Electrical interconnection of the elementary structures is
advantageously made, along the side wall of the substrates of the
elementary structures, and not therethrough as in methods of prior
art.
[0035] Performing steps of electrically interconnecting and
mechanically securing in two distinct steps prevents problems of
chemical incompatibility in the liquid state between adhesives,
which can deteriorate electrical conduction properties of the
conductive adhesives. Indeed, in the case of an electrically
conductive adhesive containing metallic inclusions, these can be
buried in a bigger electrically insulating matrix, which affects
electric conduction properties obtained by percolating metallic
inclusions.
[0036] Arranging compartments (clearance and tank) enables the flow
and excess of adhesives used to be better channelled.
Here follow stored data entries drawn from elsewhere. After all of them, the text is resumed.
-- ==== Sys2Proof/Laws/State.lean ====
section
/-!
SUPPORT. The small lemmas of State: what reading a unit gives after an update of one, and one lemma per field per update.
-/
namespace Sys2Proof.Machine

/-! ## Tables -/

/-- Reading a table after a write: the written entry at its key, every other entry as before. -/
@[simp] theorem Tab.get_set {α : Type} (d : α) (t : Tab α) (k j : Nat) (v : α) :
    Tab.get d (Tab.set t k v) j = if j = k then v else Tab.get d t j := by
  induction t with
  | nil => rfl
  | cons e t ih =>
    obtain ⟨k', v'⟩ := e
    unfold Tab.set
    split
    · subst_vars
      simp only [Tab.get]
      split <;> simp_all
    · split
      · simp [Tab.get]
      · simp only [Tab.get, ih]
        split
        · rename_i h; subst h
          rw [if_neg (fun h => by simp_all)]
        · rfl

theorem Tab.get_upd {α : Type} (d : α) (t : Tab α) (k j : Nat) (f : α → α) :
    Tab.get d (Tab.upd d t k f) j = if j = k then f (Tab.get d t k) else Tab.get d t j := Tab.get_set ..

@[simp] theorem Tab.get_upd_same {α : Type} (d : α) (t : Tab α) (k : Nat) (f : α → α) :
    Tab.get d (Tab.upd d t k f) k = f (Tab.get d t k) := by rw [Tab.get_upd, if_pos rfl]

theorem Tab.find_set {α : Type} (t : Tab α) (k j : Nat) (v : α) :
    Tab.find (Tab.set t k v) j = if j = k then some v else Tab.find t j := by
  induction t with
  | nil => rfl
  | cons e t ih =>
    obtain ⟨k', v'⟩ := e
    unfold Tab.set
    split
    · subst_vars
      simp only [Tab.find]
      split <;> simp_all
    · split
      · simp [Tab.find]
      · simp only [Tab.find, ih]
        split
        · rename_i h; subst h
          rw [if_neg (fun h => by simp_all)]
        · rfl

/-! ## Units after the update of one -/

theorem State.updPin_pin (s : State) (i j : Nat) (f : Pin → Pin) :
    (s.updPin i f).pin j = if j = i then f (s.pin i) else s.pin j := Tab.get_upd ..
@[simp] theorem State.updPin_pin_same (s : State) (i : Nat) (f : Pin → Pin) :
    (s.updPin i f).pin i = f (s.pin i) := Tab.get_upd_same ..
theorem State.updPin_pin_other (s : State) {i j : Nat} (h : j ≠ i) (f : Pin → Pin) :
    (s.updPin i f).pin j = s.pin j := by rw [State.updPin_pin, if_neg h]

theorem State.updSlice_slice (s : State) (i j : Nat) (f : Slice → Slice) :
    (s.updSlice i f).slice j = if j = i then f (s.slice i) else s.slice j := Tab.get_upd ..
@[simp] theorem State.updSlice_slice_same (s : State) (i : Nat) (f : Slice → Slice) :
    (s.updSlice i f).slice i = f (s.slice i) := Tab.get_upd_same ..
theorem State.updSlice_slice_other (s : State) {i j : Nat} (h : j ≠ i) (f : Slice → Slice) :
    (s.updSlice i f).slice j = s.slice j := by rw [State.updSlice_slice, if_neg h]

theorem State.updEng_eng (s : State) (i j : Nat) (f : Engine → Engine) :
    (s.updEng i f).eng j = if j = i then f (s.eng i) else s.eng j := Tab.get_upd ..
@[simp] theorem State.updEng_eng_same (s : State) (i : Nat) (f : Engine → Engine) :
    (s.updEng i f).eng i = f (s.eng i) := Tab.get_upd_same ..
theorem State.updEng_eng_other (s : State) {i j : Nat} (h : j ≠ i) (f : Engine → Engine) :
    (s.updEng i f).eng j = s.eng j := by rw [State.updEng_eng, if_neg h]

theorem State.updDps_dpsOf (s : State) (i j : Nat) (f : Dps → Dps) :
    (s.updDps i f).dpsOf j = if j = i then f (s.dpsOf i) else s.dpsOf j := Tab.get_upd ..
@[simp] theorem State.updDps_dpsOf_same (s : State) (i : Nat) (f : Dps → Dps) :
    (s.updDps i f).dpsOf i = f (s.dpsOf i) := Tab.get_upd_same ..
theorem State.updDps_dpsOf_other (s : State) {i j : Nat} (h : j ≠ i) (f : Dps → Dps) :
    (s.updDps i f).dpsOf j = s.dpsOf j := by rw [State.updDps_dpsOf, if_neg h]

theorem State.updMon_mon (s : State) (i j : Nat) (f : Mon → Mon) :
    (s.updMon i f).mon j = if j = i then f (s.mon i) else s.mon j := Tab.get_upd ..
@[simp] theorem State.updMon_mon_same (s : State) (i : Nat) (f : Mon → Mon) :
    (s.updMon i f).mon i = f (s.mon i) := Tab.get_upd_same ..
theorem State.updMon_mon_other (s : State) {i j : Nat} (h : j ≠ i) (f : Mon → Mon) :
    (s.updMon i f).mon j = s.mon j := by rw [State.updMon_mon, if_neg h]

theorem State.updBay_bay (s : State) (i j : Nat) (f : Bay → Bay) :
    (s.updBay i f).bay j = if j = i then f (s.bay i) else s.bay j := Tab.get_upd ..
@[simp] theorem State.updBay_bay_same (s : State) (i : Nat) (f : Bay → Bay) :
    (s.updBay i f).bay i = f (s.bay i) := Tab.get_upd_same ..
theorem State.updBay_bay_other (s : State) {i j : Nat} (h : j ≠ i) (f : Bay → Bay) :
    (s.updBay i f).bay j = s.bay j := by rw [State.updBay_bay, if_neg h]

theorem State.updGroup_group (s : State) (i j : Nat) (f : Ag → Ag) :
    (s.updGroup i f).group j = if j = i then f (s.group i) else s.group j := Tab.get_upd ..
@[simp] theorem State.updGroup_group_same (s : State) (i : Nat) (f : Ag → Ag) :
    (s.updGroup i f).group i = f (s.group i) := Tab.get_upd_same ..
theorem State.updGroup_group_other (s : State) {i j : Nat} (h : j ≠ i) (f : Ag → Ag) :
    (s.updGroup i f).group j = s.group j := by rw [State.updGroup_group, if_neg h]

theorem State.updPort_port (s : State) (i j : Nat) (f : Port → Port) :
    (s.updPort i f).port j = if j = i then f (s.port i) else s.port j := Tab.get_upd ..
@[simp] theorem State.updPort_port_same (s : State) (i : Nat) (f : Port → Port) :
    (s.updPort i f).port i = f (s.port i) := Tab.get_upd_same ..
theorem State.updPort_port_other (s : State) {i j : Nat} (h : j ≠ i) (f : Port → Port) :
    (s.updPort i f).port j = s.port j := by rw [State.updPort_port, if_neg h]

theorem State.updQueue_queue (s : State) (i j : Nat) (f : Queue → Queue) :
    (s.updQueue i f).queue j = if j = i then f (s.queue i) else s.queue j := Tab.get_upd ..
@[simp] theorem State.updQueue_queue_same (s : State) (i : Nat) (f : Queue → Queue) :
    (s.updQueue i f).queue i = f (s.queue i) := Tab.get_upd_same ..
theorem State.updQueue_queue_other (s : State) {i j : Nat} (h : j ≠ i) (f : Queue → Queue) :
    (s.updQueue i f).queue j = s.queue j := by rw [State.updQueue_queue, if_neg h]

theorem State.updCq_cq (s : State) (i j : Nat) (f : Cq → Cq) :
    (s.updCq i f).cq j = if j = i then f (s.cq i) else s.cq j := Tab.get_upd ..
@[simp] theorem State.updCq_cq_same (s : State) (i : Nat) (f : Cq → Cq) :
    (s.updCq i f).cq i = f (s.cq i) := Tab.get_upd_same ..
theorem State.updCq_cq_other (s : State) {i j : Nat} (h : j ≠ i) (f : Cq → Cq) :
    (s.updCq i f).cq j = s.cq j := by rw [State.updCq_cq, if_neg h]

theorem State.updBlk_blk (s : State) (i j : Nat) (f : Blk → Blk) :
    (s.updBlk i f).blk j = if j = i then f (s.blk i) else s.blk j := Tab.get_upd ..
@[simp] theorem State.updBlk_blk_same (s : State) (i : Nat) (f : Blk → Blk) :
    (s.updBlk i f).blk i = f (s.blk i) := Tab.get_upd_same ..
theorem State.updBlk_blk_other (s : State) {i j : Nat} (h : j ≠ i) (f : Blk → Blk) :
    (s.updBlk i f).blk j = s.blk j := by rw [State.updBlk_blk, if_neg h]

theorem State.updTport_tport (s : State) (i j : Nat) (f : TPort → TPort) :
    (s.updTport i f).tport j = if j = i then f (s.tport i) else s.tport j := Tab.get_upd ..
[0037] The assembly method is simple to implement. Microelectronic
components, and especially lithiated layers of microbatteries, of
the elementary structures are efficiently encapsulated by means of
this integrating method.
[0038] Advantageously, the mould is of polysiloxane, and preferably
of PDMS. These materials have aversion properties towards
electrically insulating and conductive adhesives, due to the
incompatibility of the chains of the polymer with hydrophilic
surfaces or products. The final assembly is easy to remove from the
assembly mould.
[0039] This method is easy to implement relative to the methods
according to prior art which need relatively complex and/or
expensive equipment for handling components to make vertical
stacks.
[0040] The assembly mould necessary to implement the method
according to the invention is an inexpensive element, easy to
manufacture and to use.
[0041] A three-dimensional device, obtained by the previously
described method, comprises a first elementary structure and a
second elementary structure, forming a vertical stack, each
elementary structure comprising a substrate covered with a
microelectronic component and with electrical contacts electrically
connected to the microelectronic component, a layer of electrically
insulating adhesive being disposed between the first elementary
structure and the second elementary structure, and an electrically
conductive layer electrically connecting the electrical contacts of
the first elementary structure and the second elementary structure,
along the vertical stack.
[0042] Such a device can comprise from 4 to 7 vertically stacked
elementary structures.
[0043] The device obtained has a good mechanical strength.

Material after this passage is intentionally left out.